Shewhart, Deming and Data

Originally published 4 November 2009

I have just finished re-reading Walter A. Shewhart's 1939 book Statistical Method from the Viewpoint of Quality Control. Mine is the 1986 edition which has a foreword by W. Edwards Deming. Shewhart, a Bell Labs man, pioneered quality control and was a major inspiration to Deming (who met him at Bell Labs). Deming is well known in his own right for his contributions to such things as manufacturing quality in post-war Japan and the foundations of Six-Sigma. While these and other accomplishments have made Deming justly famous, he was never shy about recognizing the contribution of Shewhart to science and industry, and the influence of Shewhart on his own career. Indeed, Deming may to some extent have communicated some of Shewhart's ideas in ways that could be more easily understood and applied than Shewhart himself was able to.

Of course, the main interest that data management has in Shewhart and Deming is to learn from them how we can improve data quality. And indeed, it is not difficult to find mention of these names by authors such as Larry English, Danette McGilvray, and others who specialize in data quality. Yet, a brief reprise of some of the ideas in Shewhart's little 1939 book is in order, along with Deming's comments, because they seem to relate not just to data quality, but to data itself.

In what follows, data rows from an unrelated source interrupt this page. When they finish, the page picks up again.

/-- COMPACT answers ALREADY while the job set holds a COMPACTION job; else it makes one at the port's level, the port as
issuer, scan point and counts 0, which an idle engine runs. HALT answers NO_COMPACTION without a compaction job and
NOT_OWNER at a port that is neither the issuer nor P0; else it sets the halt request and answers the phase, the subject
and the request as it was (R133, R114, R144). -/
def Obligations.CompactAndHaltAnswered : Prop :=
  (∀ (s : State) (p : PortId), s.taking p 7 →
    ((∃ j ∈ s.engine.jobs, ∃ c, j.work = .compaction c) → exec (.takeCompact p) s = .next (s.answered p [0x11])) ∧
    ((∀ j ∈ s.engine.jobs, ∀ c, j.work ≠ .compaction c) →
      exec (.takeCompact p) s = .next
        (State.answered
          { s with
            engine := (s.engine.make (s.port p).level
              (.compaction { issuer := some p, halt := false, scanPoint := 0, phase := .scan, regionsMoved := 0,
                             granulesMoved := 0 })).choose }
          p [1, BitVec.ofNat 16 (s.port p).level.val]))) ∧
  ∀ (s : State) (p : PortId), s.taking p 8 → (s.engine.jobs.filterMap Job.compaction?).length ≤ 1 →
    ((∀ j ∈ s.engine.jobs, ∀ c, j.work ≠ .compaction c) → exec (.takeHalt p) s = .next (s.answered p [0x12])) ∧
    ∀ j ∈ s.engine.jobs, ∀ c, j.work = .compaction c →
      (c.issuer ≠ some p → p ≠ .p0 → exec (.takeHalt p) s = .next (s.answered p [0xC])) ∧
      (c.issuer = some p ∨ p = .p0 →
        exec (.takeHalt p) s = .next
          (State.answered { s with engine := s.engine.withCompaction fun d => { d with halt := true } } p
            [1,
             match c.phase with
              | .scan => 0
              | .copy _ => 1
              | .clear _ _ _ _ => 2,
             match c.phase with
              | .scan => 0
              | .copy m => BitVec.ofNat 16 m.subject.val
              | .clear m _ _ _ => BitVec.ofNat 16 m.subject.val,
             if c.halt then 1 else 0]))

/-- SET_PORT at P0 writes the named port's level and quota and answers the previous ones and whether the quota lies below
the holdings; elsewhere it answers NOT_SUPERVISOR, and BAD_PARAM where a value is out of range (R170, R172, R173). -/
def Obligations.SetPortAnswered : Prop :=
  ∀ (s : State) (p : PortId) (code : Word), s.taking p 9 →
    (firstFailing
      [(p ≠ .p0, 3),
       (4 ≤ (s.param p 0).toNat ∨ 4 ≤ (s.param p 1).toNat ∨ 2048 < (s.param p 2).toNat, 2)] = some code →
      exec (.takeSetPort p) s = .next (s.answered p [code])) ∧
    ∀ (x : PortId) (level : Level) (quota : Nat), p = .p0 → (s.param p 0).toNat = x.toNat →
      (s.param p 1).toNat = level.val → quota = (s.param p 2).toNat → quota ≤ 2048 →
      exec (.takeSetPort p) s = .next
        ((s.setPort x { s.port x with level := level, quota := quota }).answered p
          [1, s.param p 0, BitVec.ofNat 16 (s.port x).level.val, BitVec.ofNat 16 (s.port x).quota,
           if quota < (s.port x).holdings then 1 else 0])

/-- RESET_PORT at P0 naming P1, P2 or P3 takes the port reset of R179 for it within its own take and answers its figures;
elsewhere it answers NOT_SUPERVISOR, and BAD_PARAM for P0 or above 3 (R178, R181). -/
def Obligations.ResetPortAnswered : Prop :=
  ∀ (s : State) (p : PortId), s.taking p 10 →
    (p ≠ .p0 → exec (.takeResetPort p) s = .next (s.answered p [3])) ∧
    (p = .p0 → ((s.param p 0).toNat = 0 ∨ 3 < (s.param p 0).toNat) →
      exec (.takeResetPort p) s = .next (s.answered p [2])) ∧
    (p = .p0 → s.Lawful → ∀ x : PortId, x ≠ .p0 → (s.param p 0).toNat = x.toNat →
      ∃ t : State, s.PortReset t x ∧ exec (.takeResetPort p) s = .next (t.answered p
        [1, s.param p 0, if (s.port x).unit.state = .pending then 1 else 0,
         BitVec.ofNat 16 ((List.finRange 32).filter fun i => ((s.port x).slot i).isBound).length,
         BitVec.ofNat 16 (s.lastHeldBy x ++ s.retiredWith x).length,
         BitVec.ofNat 16 (PortId.all.flatMap fun y => if y = x then [] else
           (s.retiredWith x).flatMap fun r => (s.port y).slotsOn r).length]))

There is No True Value of Anything

One of the most astonishing passages in Deming's foreword is this:

There is no true value of anything. There is instead a figure that is produced by application of a master or ideal method of counting or measurement .... There is no true value of the speed of light; no true value of the number of inhabitants within the boundaries of (e.g.) Detroit. A count of the number of inhabitants of Detroit is dependent upon the arbitrary rules for carrying out the count. Repetition of an experiment or of a count will exhibit variation. Change in the method of measuring the speed of light produces a new result.

This is a good deal to think about, but one of the most valuable lessons that can be learned from it is that we need to set expectations about data. Too often this is not done. When a data warehouse is built, the business sponsors may not even stop to think about what its limitations may be. In my experience, they simply seem to think that a data warehouse must be 100% accurate and complete, and that any deviation from this is due to technical problems caused by someone or something in IT. Too often, the team building the warehouse fails to set any kind of expectation about the accuracy of what the data warehouse contains. If we think in terms of just the technology involved, then we have no reason to believe that it will not work perfectly. But if we think about the data itself, we know in our hearts that Deming's admonition is true. It might seem strange that we have to tell our users that a technically perfect environment will only be, say, 92% accurate on average, but that is the reality.

In case anyone should think that Deming did not know what he was talking about because he was too far removed from data, it should be remembered that he was involved in the 1940 U.S. Census and the 1951 Japanese Census. In the former, he introduced sampling techniques that greatly improved error rates.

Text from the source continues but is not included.